[Stored items]

/-- Settles O48: the command over the whole chunk is, but for its operand registers, the loop over `c ++ d` from the
state of the command over `c`, and `feedLoop_cut` cuts it there; `exec_rxFeed_rest` is the command over `d`. -/
theorem chunkMayBeCutAnywhere : Obligations.ChunkMayBeCutAnywhere := by
  intro s t n k hs ho hf hr hlt ht
  let s₀ : State := { s with a1 := BitVec.ofNat 64 n }
  let c := readBytes s.xmem (operand0 s) n
  let d := readBytes s.xmem (operand0 s + n) k
  have hfirst : exec .rxFeed s₀ = feedLoop c 3 0 s₀ :=
    exec_rxFeed_withRegs ho hf rfl (regField_low32_ofNat (by omega)) (Nat.le_of_add_right_le hr) s.a2
  have hwhole : exec .rxFeed { s with a1 := BitVec.ofNat 64 (n + k) } =
      mapNext (State.withRegs s.a0 (BitVec.ofNat 64 (n + k)) s.a2) (feedLoop (c ++ d) 3 0 s₀) := by
    rw [← feedLoop_withRegs (s := s₀), ← readBytes_append]
    exact exec_rxFeed_withRegs ho hf rfl (regField_low32_ofNat hlt) (le_trans (Nat.add_assoc _ n k).ge hr) s.a2
  rw [hwhole]
  cases feedLoop_cut (s := s₀) hs.reassembler c d with
  | stops t' hc hcd hend =>
    obtain rfl : t = t' := Host.Outcome.next.inj (ht.symm.trans (hfirst.trans hc))
    obtain ⟨hta0 : t.a0 = s.a0, -, hta2 : t.a2 = s.a2, -⟩ := operandRegistersNeverWritten .rxFeed s₀ t ht
    refine ⟨fun _ => ?_, fun hframe hcc => ?_⟩
    · rw [hcd, mapNext, ← hta0, ← hta2]
      rfl
    · exact absurd hend (by simp [hframe, hcc])
  | resumes hb pb x hc hd =>
    obtain rfl := Host.Outcome.next.inj (ht.symm.trans (hfirst.trans hc))
    refine ⟨fun hend => ?_, fun _ _ => ?_⟩
    · exact hend.elim (fun hframe => absurd (hf.symm.trans hframe) (by decide)) (fun hcc => absurd rfl hcc)
    · rw [length_readBytes, length_readBytes] at hd
      obtain ⟨u, v, hu, hv, hva2, hsame, hcount⟩ := exec_rxFeed_rest
        (s := finish .ok (setR0 (BitVec.ofNat 64 c.length) (s₀.reassembling hb pb x))) ho hf hs.params_legal hr hlt hd
      refine ⟨u, v.withRegs s.a0 (BitVec.ofNat 64 (n + k)) s.a2, hu, by rw [hv, mapNext], ?_, hcount⟩
      rw [← show v.a2 = s.a2 from hva2]
      exact hsame

end Sys2Proof.Machine
end

section
/-! PROOFS. The reader half of the codec (45_codec.md R133 to R138). -/

namespace Sys2Proof.Machine

/-- Settles O51: both commands make one check, of the range. -/
theorem windowCommandsSetWindow : Obligations.WindowCommandsSetWindow :=
  ⟨Laws.RoundTrip.rdWin rfl, Laws.RoundTrip.wrWin rfl, fun _ =>
    ⟨fun h => ⟨if_pos h, if_pos h⟩, fun h => ⟨if_neg (Nat.not_le_of_lt h), if_neg (Nat.not_le_of_lt h)⟩⟩⟩

/-- A descriptor shows its length and its address where they fit (45_codec.md R136 to R138). -/
theorem describes_descriptor (len addr : Nat) : Describes (descriptor len addr) len addr :=
  ⟨descriptor_length, descriptor_address⟩

/-- Settles O55: RD_FULLY has one branch, and its descriptor is of the rest of the window. -/
theorem rdFullyDrainsWindow : Obligations.RdFullyDrainsWindow :=
  ⟨Laws.RoundTrip.rdFully rfl, fun _ => ⟨_, fun _ => describes_descriptor _ _, rfl⟩⟩

/-! Little-endian integers -/

/-- The width codes of 30_encoding.md R73. -/
theorem mem_widthCodes {c : Nat} {width : Width} :
    (c, width) ∈ [(0, Width.w1), (1, .w2), (2, .w4), (3, .w8)] ↔ c = codeOfWidth width := by
  cases width <;> simp [codeOfWidth]

/-- The widths in bytes of 30_encoding.md R73. -/
theorem mem_widthBytes {n : Nat} {width : Width} :
    (n, width) ∈ [(1, Width.w1), (2, .w2), (4, .w4), (8, .w8)] ↔ n = widthBytes width := by
  cases width <;> simp [widthBytes]

theorem widthBytes_le (width : Width) : widthBytes width ≤ 8 := by cases width <;> decide

/-- A little-endian value is the sum of its bytes at their places (00_scope.md R13, R15). -/
theorem readLe_eq_sum (m : Memory) (a n : Nat) :
    readLe m a n = ∑ k ∈ Finset.range n, (readByte m (a + k)).toNat * 2 ^ (8 * k) := by
  induction n generalizing a with
  | zero => rfl
  | succ n ih =>
    have hterm (k : Nat) : (readByte m (a + (k + 1))).toNat * 2 ^ (8 * (k + 1)) =
        256 * ((readByte m (a + 1 + k)).toNat * 2 ^ (8 * k)) := by
      rw [show a + (k + 1) = a + 1 + k by omega, show 8 * (k + 1) = 8 * k + 8 by omega, pow_add]
      ring
    have hcons : readLe m a (n + 1) = (readByte m a).toNat + 256 * readLe m (a + 1) n := rfl
    rw [hcons, ih, Finset.sum_range_succ', Finset.sum_congr rfl fun k _ => hterm k, Finset.mul_sum, Nat.add_comm]
    simp

/-- Up to 8 bytes fit a register (45_codec.md R135). -/
theorem toNat_ofNat_readLe (m : Memory) (a : Nat) {n : Nat} (hn : n ≤ 8) :
    (BitVec.ofNat 64 (readLe m a n)).toNat = readLe m a n := by
  have hlt : readLe m a n < 256 ^ n := by
    have h := leValue_lt (readBytes m a n)
    rwa [length_readBytes] at h
  have hle : 256 ^ n ≤ 256 ^ 8 := Nat.pow_le_pow_right (by decide) hn
  rw [BitVec.toNat_ofNat, Nat.mod_eq_of_lt (by omega)]

/-! The commands -/

section
variable {s : State} (safe : Bool)

theorem exec_rdInt_of_fits {width : Width} (h : ReadFits s (widthBytes width)) :
    exec (.rdInt safe width) s =
      readDone (BitVec.ofNat 64 (readLe s.xmem s.rd.pos (widthBytes width))) (widthBytes width) s :=
  if_pos h

theorem exec_rdInt_of_underruns {width : Width} (h : ¬ ReadFits s (widthBytes width)) :
    exec (.rdInt safe width) s = .next (underrunState safe s) :=
  (if_neg h).trans (underrun_ends safe s)

/-- A string that fits: its length field then fits too (45_codec.md R136). -/
theorem exec_rdLstr_of_fits (h : ReadFits s (2 + lengthPrefix s)) :
    exec (.rdLstr safe) s = readDone (descriptor (lengthPrefix s) (s.rd.pos + 2)) (2 + lengthPrefix s) s := by
  have hprefix : ReadFits s 2 := by omega
  exact (if_neg (not_not_intro hprefix)).trans (if_neg (not_not_intro h))

/-- A length field or a content that does not fit is an underrun of the whole field (45_codec.md R136). -/
theorem exec_rdLstr_of_underruns (h : ¬ ReadFits s (2 + lengthPrefix s)) :
    exec (.rdLstr safe) s = .next (underrunState safe s) := by
  rw [← underrun_ends]
  by_cases hprefix : ReadFits s 2
  · exact (if_neg (not_not_intro hprefix)).trans (if_pos h)
  · exact if_pos hprefix

theorem exec_rdPstr_of_fits {n : Nat} (h0 : n ≠ 0) (h : ReadFits s n) :
    exec (.rdPstr safe n) s = readDone (descriptor (paddedLength s n) s.rd.pos) n s :=
  (if_neg h0).trans (if_neg (not_not_intro h))

theorem exec_rdPstr_of_underruns {n : Nat} (h0 : n ≠ 0) (h : ¬ ReadFits s n) :
    exec (.rdPstr safe n) s = .next (underrunState safe s) :=
  (if_neg h0).trans ((if_pos h).trans (underrun_ends safe s))

end

/-- The word of RD_INT (30_encoding.md R70, R76). -/
theorem encode_rdInt (safe : Bool) (width : Width) :
    encode (.rdInt safe width) = BitVec.ofNat 32 (0x41000000 + safe.toNat * 2 ^ 19 + codeOfWidth width * 2 ^ 16) := by
  cases safe <;> cases width <;> rfl

/-- Settles O52: `readLe_eq_sum` is the value, which `toNat_ofNat_readLe` fits into R0. -/
theorem rdIntReadsLittleEndian : Obligations.RdIntReadsLittleEndian := by
  refine ⟨fun safe c width hc => ?_, fun s safe n width hn => ?_⟩
  · rw [mem_widthCodes.1 hc, ← encode_rdInt]
    exact Laws.RoundTrip.rdInt safe width rfl
  · obtain rfl := mem_widthBytes.1 hn
    have hv := (toNat_ofNat_readLe s.xmem s.rd.pos (widthBytes_le width)).trans (readLe_eq_sum _ _ _)
    exact ⟨fun h => exec_rdInt_of_underruns safe (Nat.not_le_of_lt h), fun h => ⟨_, hv, exec_rdInt_of_fits safe h⟩⟩

/-- The length field is a little-endian u16 (45_codec.md R136). -/
theorem lengthPrefix_eq (s : State) :
    lengthPrefix s = (readByte s.xmem s.rd.pos).toNat + 256 * (readByte s.xmem (s.rd.pos + 1)).toNat := rfl

/-- Settles O53: `lengthPrefix_eq` names the length, and one comparison decides whether the field fits. -/
theorem rdLstrReadsPrefixedString : Obligations.RdLstrReadsPrefixedString := by
  refine ⟨fun safe => ?_, fun s safe => ?_⟩
  · have hword : BitVec.ofNat 32 (0x42000000 + safe.toNat * 2 ^ 19) = encode (.rdLstr safe) := by cases safe <;> rfl
    exact hword ▸ Laws.RoundTrip.rdLstr safe rfl
  · dsimp only
    rw [← lengthPrefix_eq, Nat.add_assoc]
    exact ⟨fun h => exec_rdLstr_of_underruns safe (by omega), fun h =>
      ⟨_, describes_descriptor _ _, exec_rdLstr_of_fits safe h⟩⟩

/-! Padded strings -/

/-- The bytes of a range are those at its addresses (00_scope.md R15). -/
theorem mem_readBytes {m : Memory} {a n : Nat} {b : Byte} :
    b ∈ readBytes m a n ↔ ∃ j < n, readByte m (a + j) = b := by
  simp [List.mem_iff_getElem, getElem_readBytes]

/-- The bytes before the first zero, of at most `k` (45_codec.md R137). -/
theorem takeWhile_readBytes {m : Memory} {a len k : Nat} (hle : len ≤ k) (hne : ∀ b ∈ readBytes m a len, b ≠ 0)
    (hend : len = k ∨ readByte m (a + len) = 0) :
    (readBytes m a k).takeWhile (fun b => b != 0) = readBytes m a len := by
  obtain ⟨j, rfl⟩ := Nat.exists_eq_add_of_le hle
  rw [readBytes_append, List.takeWhile_append_of_pos fun b hb => bne_iff_ne.2 (hne b hb)]
  cases j with
  | zero => simp [readBytes]
  | succ j =>
    have hzero : readByte m (a + len) = 0 := hend.resolve_left (by omega)
    simp [readBytes, hzero]

/-- The length of a padded string is the place of the first zero among the first N - 1 bytes, or N - 1 (45_codec.md
R137). -/
theorem paddedLength_eq {s : State} {n len : Nat} (hle : len ≤ n - 1)
    (hne : ∀ b ∈ readBytes s.xmem s.rd.pos len, b ≠ 0) (hend : len = n - 1 ∨ readByte s.xmem (s.rd.pos + len) = 0) :
    paddedLength s n = len := by
  rw [paddedLength, takeWhile_readBytes hle hne hend, length_readBytes]

/-- Settles O54, with the length of `paddedLength_eq`. -/
theorem rdPstrReadsPaddedString : Obligations.RdPstrReadsPaddedString := by
  refine ⟨fun safe n hn => ?_, fun s safe n => ⟨rfl, fun h0 h => ?_, fun h0 h len hle hne hend => ?_⟩⟩
  · have hword : BitVec.ofNat 32 (0x43000000 + safe.toNat * 2 ^ 19 + n) = encode (.rdPstr safe n) := by
      cases safe <;> rfl
    exact hword ▸ Laws.RoundTrip.rdPstr safe n (decide_eq_true hn)
  · exact exec_rdPstr_of_underruns safe (Nat.ne_of_gt h0) (Nat.not_le_of_lt h)
  · have hne' : ∀ b ∈ readBytes s.xmem s.rd.pos len, b ≠ 0 := fun b hb => by
      obtain ⟨j, hj, rfl⟩ := mem_readBytes.1 hb
      exact hne j hj
    have hlen := paddedLength_eq hle hne' hend
    exact ⟨_, hlen ▸ describes_descriptor _ _, exec_rdPstr_of_fits safe (Nat.ne_of_gt h0) h⟩

end Sys2Proof.Machine
end

section
/-! PROOFS. The writer half of the codec (45_codec.md R139 to R144). -/

namespace Sys2Proof.Machine

section
variable {s : State} {bs : List Byte} {n : Nat} (hn : bs.length = n)
include hn

/-- A write that fits leaves its bytes at the cursor (45_codec.md R140). -/
theorem writeField_of_fits (h : s.wr.pos + n ≤ s.wr.stop) :
    ∃ m, StoresAt s.xmem m s.wr.pos n bs ∧ writeField bs s = .next (wroteField s n m) := by
  obtain ⟨-, he⟩ | ⟨hnot, -⟩ := writeField_ends hn s
  · exact ⟨_, storesAt_writeBytes hn, he⟩
  · exact absurd h hnot

/-- A write that does not fit has no effect (45_codec.md R140). -/
theorem writeField_of_overflows (h : s.wr.stop < s.wr.pos + n) :
    writeField bs s = .next (s.ended .writeOverflow) := by
  obtain ⟨hfits, -⟩ | ⟨-, he⟩ := writeField_ends hn s
  · exact absurd hfits (Nat.not_le_of_lt h)
  · exact he

end

/-- Byte `k` of a little-endian value (00_scope.md R15). -/
theorem getElem_leBytes {n : Nat} (v k : Nat) (h : k < (leBytes n v).length) :
    (leBytes n v)[k] = BitVec.ofNat 8 (v / 2 ^ (8 * k)) := by
  induction n generalizing v k with
  | zero => cases h
  | succ n ih =>
    cases k with
    | zero => simp [leBytes]
    | succ k =>
      simp only [leBytes, List.getElem_cons_succ, ih]
      rw [Nat.div_div_eq_div_mul, show 8 * (k + 1) = 8 + 8 * k by omega, pow_add]
      rfl

/-- The bytes of the value operand are those of A0 (45_codec.md R141). -/
theorem ofNat_valueOperand_div (s : State) {n k : Nat} (hk : k < n) :
    BitVec.ofNat 8 (valueOperand s n / 2 ^ (8 * k)) = s.a0.extractLsb' (8 * k) 8 := by
  have hsplit : 2 ^ (8 * n) = 2 ^ (8 * k) * 2 ^ (8 * (n - k)) := by
    rw [← pow_add, ← Nat.mul_add, Nat.add_sub_cancel' (Nat.le_of_lt hk)]
  have hdvd : 2 ^ 8 ∣ 2 ^ (8 * (n - k)) := pow_dvd_pow 2 (by omega)
  apply BitVec.eq_of_toNat_eq
  rw [toNat_extractByte, BitVec.toNat_ofNat, valueOperand, hsplit, Nat.mod_mul_right_div_self,
    Nat.mod_mod_of_dvd _ hdvd]

/-- Settles O56: WR_INT is a write of `leBytes`, whose bytes `ofNat_valueOperand_div` finds in A0. -/
theorem wrIntWritesLittleEndian : Obligations.WrIntWritesLittleEndian := by
  refine ⟨fun c width hc => ?_, fun s n width hn => ?_⟩
  · have hword : BitVec.ofNat 32 (0x49000000 + codeOfWidth width * 2 ^ 16) = encode (.wrInt width) := by
      cases width <;> rfl
    rw [mem_widthCodes.1 hc, hword]
    exact Laws.RoundTrip.wrInt width rfl
  · obtain rfl := mem_widthBytes.1 hn
    have hlen : (leBytes (widthBytes width) (valueOperand s (widthBytes width))).length = widthBytes width :=
      length_leBytes _ _
    refine ⟨writeField_of_overflows hlen, fun h => ?_⟩
    obtain ⟨m, ⟨hm, hsame⟩, he⟩ := writeField_of_fits hlen h
    refine ⟨m, fun k hk => ?_, hsame, he⟩
    rw [← getElem_readBytes m s.wr.pos (widthBytes width) k (by rwa [length_readBytes]),
      ← ofNat_valueOperand_div s hk]
    simp only [hm, getElem_leBytes]

/-- The parameters that WR_PSTR accepts (45_codec.md R143). -/
abbrev PaddedLegal (s : State) (n : Nat) : Prop :=
  operand1 s < n ∧ RangeLegal s.params (operand0 s) (operand1 s)

section
variable {s : State}

theorem exec_wrLstr_of_legal (hl : operand1 s ≤ 0xFFFF) (hr : RangeLegal s.params (operand0 s) (operand1 s)) :
    exec .wrLstr s = writeField (leBytes 2 (operand1 s) ++ readBytes s.xmem (operand0 s) (operand1 s)) s :=
  if_neg (not_not_intro ⟨hl, hr⟩)

theorem exec_wrLstr_of_illegal (h : ¬ (operand1 s ≤ 0xFFFF ∧ RangeLegal s.params (operand0 s) (operand1 s))) :
    exec .wrLstr s = .next (s.ended .boundsViolation) :=
  if_pos h

theorem exec_wrPstr_of_legal {n : Nat} (h : PaddedLegal s n) :
    exec (.wrPstr n) s =
      writeField (readBytes s.xmem (operand0 s) (operand1 s) ++ List.replicate (n - operand1 s) 0) s :=
  if_neg (by omega)

theorem exec_wrPstr_of_illegal {n : Nat} (h : ¬ PaddedLegal s n) :
    exec (.wrPstr n) s = .next (s.ended .boundsViolation) :=
  if_pos (by omega)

--- Task brief ---
Look above for the line holding "obtain ⟨j, rfl⟩", then set down exactly that line and every line after it up to and including the line holding "Obligations.RdPstrReadsPaddedString := by", with nothing else.

--- Solution for this task ---
  obtain ⟨j, rfl⟩ := Nat.exists_eq_add_of_le hle
  rw [readBytes_append, List.takeWhile_append_of_pos fun b hb => bne_iff_ne.2 (hne b hb)]
  cases j with
  | zero => simp [readBytes]
  | succ j =>
    have hzero : readByte m (a + len) = 0 := hend.resolve_left (by omega)
    simp [readBytes, hzero]

/-- The length of a padded string is the place of the first zero among the first N - 1 bytes, or N - 1 (45_codec.md
R137). -/
theorem paddedLength_eq {s : State} {n len : Nat} (hle : len ≤ n - 1)
    (hne : ∀ b ∈ readBytes s.xmem s.rd.pos len, b ≠ 0) (hend : len = n - 1 ∨ readByte s.xmem (s.rd.pos + len) = 0) :
    paddedLength s n = len := by
  rw [paddedLength, takeWhile_readBytes hle hne hend, length_readBytes]

/-- Settles O54, with the length of `paddedLength_eq`. -/
theorem rdPstrReadsPaddedString : Obligations.RdPstrReadsPaddedString := by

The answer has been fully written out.